If TDS has been deducted before you submitted Form 121, you have two options:
- Claim Refund: File your Income Tax Return (ITR) for AY 2027-28 and claim the TDS amount as a refund. The refund will be processed after assessment.
- Carry Forward: Adjust the TDS amount against any future tax liability if applicable.
To claim refund, ensure you have:
- Form 26AS or Annual Information Statement (AIS) showing TDS details
- Interest certificates from banks
- Accurate reporting in your ITR
Conclusion
Form 121 represents a welcome simplification in India's tax compliance framework for FY 2026-27. By consolidating Form 15G and Form 15H into a single, unified declaration, the Income Tax Department has made it easier for millions of individuals, especially senior citizens and low-income taxpayers, to receive their full interest income without TDS deductions.

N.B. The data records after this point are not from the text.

-- ==== Sys2Proof/Laws/Halt.lean ====
section
/-! SUPPORT. The contexts after changes of one of them: intervals that end, and HALT. -/

namespace Sys2Proof.Machine

@[simp] theorem ctx_mCtx (b : Block) (c k : Nat) (f : Ctx → Ctx) :
    (b.mCtx c f).ctx k = if c = k then f (b.ctx c) else b.ctx k := by
  unfold Block.mCtx Block.ctx; rw [smGet_smMod]

@[simp] theorem ctx_mCtxReg (b : Block) (c k : Nat) (f : CtxReg → CtxReg) :
    (b.mCtxReg c f).ctx k = if c = k then { b.ctx c with reg := f (b.ctx c).reg } else b.ctx k := by
  unfold Block.mCtxReg; rw [ctx_mCtx]

@[simp] theorem ctx_mCtxRun (b : Block) (c k : Nat) (f : CtxRun → CtxRun) :
    (b.mCtxRun c f).ctx k = if c = k then { b.ctx c with run := f (b.ctx c).run } else b.ctx k := by
  unfold Block.mCtxRun; rw [ctx_mCtx]

@[simp] theorem ctx_mFlags (b : Block) (c k : Nat) (f : CtxFlags → CtxFlags) :
    (b.mFlags c f).ctx k =
      if c = k then { b.ctx c with reg := { (b.ctx c).reg with flags := f (b.ctx c).reg.flags } } else b.ctx k := by
  unfold Block.mFlags; rw [ctx_mCtxReg]

theorem outDropped_ctxs (b : Block) (p : Producer) : (b.outDropped p).tsu.ctxs = b.tsu.ctxs := by
  cases p <;> rfl

theorem demand_ctxs (b : Block) : b.demand.tsu.ctxs = b.tsu.ctxs := rfl

/-- A burst presented leaves the contexts as they are. -/
theorem present_ctxs (b : Block) (p : Producer) (ch : Nat) (d : Bytes) : (b.present p ch d).tsu.ctxs = b.tsu.ctxs := by
  unfold Block.present
  dsimp only
  split
  · rfl
  · unfold Block.dropBurst; rw [outDropped_ctxs]; rfl

theorem outDropped_dist (b : Block) (p : Producer) : (b.outDropped p).dist = b.dist := by cases p <;> rfl

theorem present_dist (b : Block) (p : Producer) (ch : Nat) (d : Bytes) : (b.present p ch d).dist = b.dist := by
  unfold Block.present
  dsimp only
  split
  · rfl
  · unfold Block.dropBurst; rw [outDropped_dist]; rfl

theorem takeDebt_ctxs (b : Block) (rs : List Nat) (x : Bool) : (b.takeDebt rs x).tsu.ctxs = b.tsu.ctxs :=
  each_keeps (fun b => b.tsu.ctxs) rs _ (fun b _ => by dsimp only; split <;> rfl) b

theorem takeDebt_dist (b : Block) (rs : List Nat) (x : Bool) : (b.takeDebt rs x).dist = b.dist :=
  each_keeps (fun b => b.dist) rs _ (fun b _ => by dsimp only; split <;> rfl) b

theorem ctx_of_ctxs {b c : Block} (h : b.tsu.ctxs = c.tsu.ctxs) (k : Nat) : b.ctx k = c.ctx k := by
  unfold Block.ctx; rw [h]

/-- What the end of a counting interval leaves of the contexts (R129). -/
theorem endInterval_ctx (b : Block) (c k : Nat) (r : Bool) :
    ∃ retry ref sum mx, (b.endInterval c r).ctx k = if c = k then
      { b.ctx c with interval := none
                     reg := { (b.ctx c).reg with retry := retry, ref := ref, strSum := sum, strMaxReg := mx } }
      else b.ctx k := by
  unfold Block.endInterval
  split
  · rename_i h
    refine ⟨(b.ctx c).reg.retry, (b.ctx c).reg.ref, (b.ctx c).reg.strSum, (b.ctx c).reg.strMaxReg, ?_⟩
    by_cases hk : c = k
    · subst hk; rw [if_pos rfl]
      exact Eq.symm (by rw [← h])
    · rw [if_neg hk]
  · rename_i i h
    let b1 := b.takeDebt (b.ctx c).reg.regionList (!r)
    let ds := b1.debtSum (b.ctx c).reg.regionList
    refine ⟨satAdd (0 : BitVec 16) (b1.resent - i.resent0), i.ref, ds.1, BitVec.ofNat 6 ds.2, ?_⟩
    dsimp only
    have e : ∀ x, (b.takeDebt (b.ctx c).reg.regionList (!r)).ctx x = b.ctx x := ctx_of_ctxs (takeDebt_ctxs _ _ _)
    split
    · rw [ctx_of_ctxs (present_ctxs _ _ _ _), ctx_mCtx, e c, e k]
    · rw [ctx_mCtx, e c, e k]

theorem endInterval_dist (b : Block) (c : Nat) (r : Bool) : (b.endInterval c r).dist = b.dist := by
  unfold Block.endInterval
  split
  · rfl
  · dsimp only
    split
    · rw [present_dist]; exact takeDebt_dist _ _ _
    · exact takeDebt_dist _ _ _

/-- HALT (R114): the context's state and flags; every other context stays as it was. -/
theorem halt_ctx (b : Block) (c : Nat) (why : CtxFlags → CtxFlags) (fenced : Bool) (k : Nat) :
    ∃ retry ref sum mx, (b.halt c why fenced).ctx k = if c = k then
      { b.ctx c with
        st := .halt, sched := none, heldGo := none, missedWin := false, interval := none
        reg := { (b.ctx c).reg with retry := retry, ref := ref, strSum := sum, strMaxReg := mx
                                    flags := why (b.ctx c).reg.flags } }
      else b.ctx k := by
  unfold Block.halt
  dsimp only
  obtain ⟨p, q, r, m, h⟩ := endInterval_ctx b c c false
  rw [if_pos rfl] at h
  obtain ⟨p', q', r', m', h'⟩ := endInterval_ctx b c k false
  refine ⟨p, q, r, m, ?_⟩
  rw [lessWaits_ctx (lessWaits_releaseAwait _ _ _), lessWaits_ctx (lessWaits_wsWithdrawCtx _ _ _ _ _)]
  have e : ∀ (x : Block) (rs : List Nat),
      (x.each rs fun b n => b.mEp n fun e => { e with quiesce := false }).ctx k = x.ctx k := by
    intro x rs
    apply ctx_of_ctxs
    apply each_keeps (fun b => b.tsu.ctxs)
    intro _ _; rfl
  split <;> (try rw [e]) <;> rw [ctx_mCtx] <;> by_cases hk : c = k
  · rw [if_pos hk, if_pos hk, h]
  · rw [if_neg hk, if_neg hk, h', if_neg hk]
  · rw [if_pos hk, if_pos hk, h]
  · rw [if_neg hk, if_neg hk, h', if_neg hk]

theorem halt_dist (b : Block) (c : Nat) (why : CtxFlags → CtxFlags) (fenced : Bool) :
    (b.halt c why fenced).dist = b.dist := by
  unfold Block.halt
  dsimp only
  rw [lessWaits_dist (lessWaits_releaseAwait _ _ _), lessWaits_dist (lessWaits_wsWithdrawCtx _ _ _ _ _)]
  have e : ∀ (x : Block) (rs : List Nat),
      (x.each rs fun b n => b.mEp n fun e => { e with quiesce := false }).dist = x.dist := by
    intro x rs
    apply each_keeps (fun b => b.dist)
    intro _ _; rfl
  split <;> (try rw [e]) <;> exact endInterval_dist b c false

end Sys2Proof.Machine
end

If your total income falls below the basic exemption limit of Rs. 3 lakh (or Rs. 5 lakh for senior citizens), make sure to download, fill, and submit Form 121 to all your banks and financial institutions at the earliest. This simple step can save you from the hassle of claiming refunds later and ensure better cash flow throughout the year.
Remember to submit Form 121 at the beginning of each financial year and keep track of your total income to ensure you remain eligible. Stay compliant, stay informed, and make the most of the provisions available under the Income Tax Act to optimize your tax liability legally.
Disclaimer: This article is for informational purposes only. Tax laws and provisions are subject to change. Please consult a qualified Chartered Accountant or tax professional for advice specific to your situation.